Instructions to follow:
All lines from the one with "theorem entry_plainFields (s" through the final line below are to be reproduced exactly; omit the others.

Stored data entries:

# # # # #

-- ==== Sys2Proof/Laws/Buffer.lean ====
section
/-! SUPPORT. What the operations that write the pulse buffer do to its entries and to the frame it holds. -/

namespace Sys2Proof.Machine

/-- An entry depends on the buffer alone. -/
theorem entry_congr {s t : State} (h : t.pb = s.pb) (j : Nat) : entry t j = entry s j := by simp [entry, h]

theorem symAt_congr {s t : State} (h : t.pb = s.pb) (i : Nat) : symAt t i = symAt s i := by
  simp [symAt, entry_congr h]

theorem lowPeriods_congr {s t : State} (h : t.pb = s.pb) (n : Nat) : lowPeriods t n = lowPeriods s n := by
  simp [lowPeriods, entry_congr h]

/-- `PB[j] <- v` inside the buffer: entry `j` is `v`, and no other entry changes (rule R22). -/
theorem entry_pbWrite (j k : Nat) (v : Micros) (s : State) (h : j < 72) :
    entry (pbWrite j v s) k = if k = j then some v else entry s k := by
  simp only [entry, pbWrite_pb, Vector.getElem?_setIfInBounds]
  by_cases hk : j = k
  · subst hk; simp [h]
  · simp [hk, Ne.symm hk]

/-- What PULSE's read gives, by what the entry holds. -/
theorem pbRead_of_entry {j : Nat} {s : State} {d : Micros} (h : entry s j = some d) : pbRead j s = .ok d := by
  unfold pbRead; unfold entry at h
  cases hj : s.pb[j]? with
  | none => simp [hj] at h
  | some o => cases o with
    | none => simp [hj] at h
    | some v => simpa [hj] using h

theorem pbRead_unwritten {j : Nat} {s : State} (hj : j < 72) (h : entry s j = none) :
    pbRead j s = .error .unwrittenRead := by
  unfold pbRead; unfold entry at h
  have : s.pb[j]? = some s.pb[j] := by simp [hj]
  rw [this] at h ⊢
  cases hv : s.pb[j] with
  | none => simp
  | some v => simp [hv] at h

theorem entry_writePair (offset k : Nat) (pair : Micros × Micros) (s : State) (h : offset < 36) :
    entry (writePair offset pair s) k =
      if k = 2 * offset + 1 then some pair.2 else if k = 2 * offset then some pair.1 else entry s k := by
  rw [writePair, entry_pbWrite _ _ _ _ (by omega), entry_pbWrite _ _ _ _ (by omega)]

/-- A pair is the logical bit `b` exactly when it holds the wire encoding of `b` (rule R92). -/
theorem pairSym_eq_bit (a b : Option Micros) (v : Bool) :
    pairSym a b = some (.bit v) ↔ a = some (bitPair v).1 ∧ b = some (bitPair v).2 := by
  cases a <;> cases b <;> cases v <;> simp [pairSym, bitPair] <;>
    (repeat' split) <;> simp_all [tShort, tLong]

theorem pairSym_eq_dimSel (a b : Option Micros) :
    pairSym a b = some .dimSel ↔ a = some tShort ∧ b = some tShort := by
  cases a <;> cases b <;> simp [pairSym, tShort, tLong] <;> grind

theorem pairSym_eq_never (a b : Option Micros) :
    pairSym a b = some .never ↔ a = some tLong ∧ b = some tLong := by
  cases a <;> cases b <;> simp [pairSym, tShort, tLong] <;> grind

/-- A pair's symbol says what both entries hold. -/
theorem pairSym_inj {a b c d : Option Micros} {y : Sym} (h : pairSym a b = some y) (h' : pairSym c d = some y) :
    a = c ∧ b = d := by
  cases y with
  | bit v => simp [(pairSym_eq_bit _ _ _).1 h, (pairSym_eq_bit _ _ _).1 h']
  | dimSel => simp [(pairSym_eq_dimSel _ _).1 h, (pairSym_eq_dimSel _ _).1 h']
  | never => simp [(pairSym_eq_never _ _).1 h, (pairSym_eq_never _ _).1 h']

theorem symAt_writePair (offset i : Nat) (pair : Micros × Micros) (s : State) (h : offset < 36) :
    symAt (writePair offset pair s) i =
      if i = offset then pairSym (some pair.1) (some pair.2) else symAt s i := by
  simp only [symAt, entry_writePair _ _ _ _ h]
  by_cases hi : i = offset
  · subst hi; simp
  · simp [hi, show 2 * i ≠ 2 * offset + 1 by omega, show 2 * i + 1 ≠ 2 * offset by omega]

@[simp] theorem pairSym_bitPair (v : Bool) : pairSym (some (bitPair v).1) (some (bitPair v).2) = some (.bit v) :=
  (pairSym_eq_bit _ _ _).2 ⟨rfl, rfl⟩

/-- SETBIT makes its offset the logical bit, and leaves every other offset (rule R140). -/
theorem symAt_setBit (offset i : Nat) (v : Bool) (s : State) (h : offset < 36) :
    symAt (setBit offset v s) i = if i = offset then some (.bit v) else symAt s i := by
  rw [setBit, symAt_writePair _ _ _ _ h, pairSym_bitPair]

theorem symAt_setDimSel (i : Nat) (s : State) :
    symAt (setDimSel s) i = if i = 27 then some .dimSel else symAt s i := by
  rw [setDimSel, symAt_writePair _ _ _ _ (by decide)]; rfl

/-- An entry outside a field is as before (rules R68, R103). -/
theorem entry_setField (base : Nat) (bs : List Bool) (s : State) (h : base + bs.length ≤ 36) (j : Nat)
    (hj : j < 2 * base ∨ 2 * (base + bs.length) ≤ j) : entry (setField base bs s) j = entry s j := by
  induction bs generalizing base s with
  | nil => rfl
  | cons b bs ih =>
    simp only [List.length_cons] at h hj
    rw [setField, ih _ _ (by omega) (by omega), setBit, entry_writePair _ _ _ _ (by omega)]
    simp [show j ≠ 2 * base + 1 by omega, show j ≠ 2 * base by omega]

/-- The symbols of a field are its bits, and every other offset is as before. -/
theorem symAt_setField (base : Nat) (bs : List Bool) (s : State) (h : base + bs.length ≤ 36) (i : Nat) :
    symAt (setField base bs s) i =
      if hi : base ≤ i ∧ i < base + bs.length then some (.bit (bs[i - base]'(by omega))) else symAt s i := by
  induction bs generalizing base s with
  | nil => simp [setField]
  | cons b bs ih =>
    simp only [List.length_cons] at h
    rw [setField, ih _ _ (by omega), symAt_setBit _ _ _ _ (by omega)]
    by_cases h1 : base + 1 ≤ i ∧ i < base + 1 + bs.length
    · have : i - base = (i - (base + 1)) + 1 := by omega
      simp [h1, show base ≤ i ∧ i < base + (bs.length + 1) by omega, this]
    · by_cases h2 : i = base
      · subst h2; simp
      · rw [dif_neg h1, if_neg h2, dif_neg (by simp only [List.length_cons]; omega)]

theorem symAt_setCtrl (s : State) (i : Nat) :
    symAt (setCtrl s) i = if i < 26 then some (.bit (s.cfg.cid.toNat.testBit (25 - i))) else symAt s i := by
  rw [setCtrl, symAt_setField _ _ _ (by simp)]
  by_cases h : i < 26
  · simp [h, bitconv_getElem]
  · simp [h]

theorem symAt_setDev (address : Byte) (s : State) (i : Nat) :
    symAt (setDev address s) i =
      if 28 ≤ i ∧ i < 32 then some (.bit (address.toNat.testBit (31 - i))) else symAt s i := by
  rw [setDev, symAt_setField _ _ _ (by simp [deviceOffset])]
  by_cases h : 28 ≤ i ∧ i < 32
  · simp [h, bitconv_getElem, deviceOffset, show 4 - 1 - (i - 28) = 31 - i by omega]
  · simp [h, deviceOffset]

theorem symAt_setDim (level4 : Byte) (s : State) (i : Nat) :
    symAt (setDim level4 s) i =
      if 32 ≤ i ∧ i < 36 then some (.bit (level4.toNat.testBit (35 - i))) else symAt s i := by
  rw [setDim, symAt_setField _ _ _ (by simp [dimOffset])]
  by_cases h : 32 ≤ i ∧ i < 36
  · simp [h, bitconv_getElem, dimOffset, show 4 - 1 - (i - 32) = 35 - i by omega]
  · simp [h, dimOffset]

theorem entry_setCtrl (s : State) (j : Nat) (h : 52 ≤ j) : entry (setCtrl s) j = entry s j :=
  entry_setField _ _ _ (by simp) _ (by simp; omega)

theorem entry_setDev (address : Byte) (s : State) (j : Nat) (h : j < 56 ∨ 64 ≤ j) :
    entry (setDev address s) j = entry s j :=
  entry_setField _ _ _ (by simp [deviceOffset]) _ (by simp [deviceOffset]; omega)

theorem entry_setDim (level4 : Byte) (s : State) (j : Nat) (h : j < 64) : entry (setDim level4 s) j = entry s j :=
  entry_setField _ _ _ (by simp [dimOffset]) _ (by simp [dimOffset]; omega)

theorem entry_setBit (offset : Nat) (v : Bool) (s : State) (j : Nat) (h : offset < 36) (h0 : j ≠ 2 * offset)
    (h1 : j ≠ 2 * offset + 1) : entry (setBit offset v s) j = entry s j := by
  rw [setBit, entry_writePair _ _ _ _ h]; simp [h0, h1]

theorem entry_setDimSel (s : State) (j : Nat) (h0 : j ≠ 54) (h1 : j ≠ 55) : entry (setDimSel s) j = entry s j := by
  rw [setDimSel, entry_writePair _ _ _ _ (by decide)]; simp [commandFlagOffset, h0, h1]

/-- What a command's flag writers and field writers leave: the frame of rule R110, up to offset 31. -/
theorem symAt_plainFields (s : State) (g c : Bool) (address : Byte) (i : Nat) (h : i < 32) :
    symAt (setDev address (setBit commandFlagOffset c (setBit groupFlagOffset g (setCtrl s)))) i =
      some (frameSym s.cfg.cid g (.bit c) address.toNat 0 i) := by
  rw [symAt_setDev, symAt_setBit _ _ _ _ (by decide), symAt_setBit _ _ _ _ (by decide), symAt_setCtrl]
  simp only [commandFlagOffset, groupFlagOffset, frameSym]
  grind

theorem entry_plainFields (s : State) (g c : Bool) (address : Byte) (j : Nat) (h : 64 ≤ j) :
    entry (setDev address (setBit commandFlagOffset c (setBit groupFlagOffset g (setCtrl s)))) j = entry s j := by
  rw [entry_setDev _ _ _ (by omega), entry_setBit _ _ _ _ (by decide) (by simp [commandFlagOffset]; omega)
    (by simp [commandFlagOffset]; omega), entry_setBit _ _ _ _ (by decide) (by simp [groupFlagOffset]; omega)
    (by simp [groupFlagOffset]; omega), entry_setCtrl _ _ (by omega)]

theorem symAt_dimFields (s : State) (i : Nat) (h : i < 36) :
    symAt (dimFields s) i = some (frameSym s.cfg.cid false .dimSel s.dev.toNat
      (rescale s.params.rescaleMode s.val).toNat i) := by
  rw [dimFields, symAt_setDim, symAt_setDev, symAt_setDimSel, symAt_setBit _ _ _ _ (by decide), symAt_setCtrl]
  simp only [groupFlagOffset, frameSym]
  grind

/-- Only the low 4 bits of the device and the level reach the frame (rule R103). -/
theorem frameSym_mod (cid : Identity) (g : Bool) (c : Sym) (device level i : Nat) (h : i < 36) :
    frameSym cid g c (device % 16) (level % 16) i = frameSym cid g c device level i := by
  unfold frameSym
  have h16 : (16 : Nat) = 2 ^ 4 := rfl
  split; · rfl
  split; · rfl
  split; · rfl
  split
  · next h32 => rw [h16, Nat.testBit_mod_two_pow]; simp [show 31 - i < 4 by omega]
  · rw [h16, Nat.testBit_mod_two_pow]; simp [show 35 - i < 4 by omega]

/-- A buffer is known entry by entry. -/
theorem pb_ext {s t : State} (h : ∀ j < 72, entry s j = entry t j) : s.pb = t.pb := by
  refine Vector.ext fun j hj => ?_
  have := h j hj
  simpa [entry, hj] using this

end Sys2Proof.Machine
end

# # # # #

Answer to this exercise:
theorem entry_plainFields (s : State) (g c : Bool) (address : Byte) (j : Nat) (h : 64 ≤ j) :
    entry (setDev address (setBit commandFlagOffset c (setBit groupFlagOffset g (setCtrl s)))) j = entry s j := by
  rw [entry_setDev _ _ _ (by omega), entry_setBit _ _ _ _ (by decide) (by simp [commandFlagOffset]; omega)
    (by simp [commandFlagOffset]; omega), entry_setBit _ _ _ _ (by decide) (by simp [groupFlagOffset]; omega)
    (by simp [groupFlagOffset]; omega), entry_setCtrl _ _ (by omega)]

theorem symAt_dimFields (s : State) (i : Nat) (h : i < 36) :
    symAt (dimFields s) i = some (frameSym s.cfg.cid false .dimSel s.dev.toNat
      (rescale s.params.rescaleMode s.val).toNat i) := by
  rw [dimFields, symAt_setDim, symAt_setDev, symAt_setDimSel, symAt_setBit _ _ _ _ (by decide), symAt_setCtrl]
  simp only [groupFlagOffset, frameSym]
  grind

/-- Only the low 4 bits of the device and the level reach the frame (rule R103). -/
theorem frameSym_mod (cid : Identity) (g : Bool) (c : Sym) (device level i : Nat) (h : i < 36) :
    frameSym cid g c (device % 16) (level % 16) i = frameSym cid g c device level i := by
  unfold frameSym
  have h16 : (16 : Nat) = 2 ^ 4 := rfl
  split; · rfl
  split; · rfl
  split; · rfl
  split
  · next h32 => rw [h16, Nat.testBit_mod_two_pow]; simp [show 31 - i < 4 by omega]
  · rw [h16, Nat.testBit_mod_two_pow]; simp [show 35 - i < 4 by omega]

/-- A buffer is known entry by entry. -/
theorem pb_ext {s t : State} (h : ∀ j < 72, entry s j = entry t j) : s.pb = t.pb := by
  refine Vector.ext fun j hj => ?_
  have := h j hj
  simpa [entry, hj] using this

end Sys2Proof.Machine
end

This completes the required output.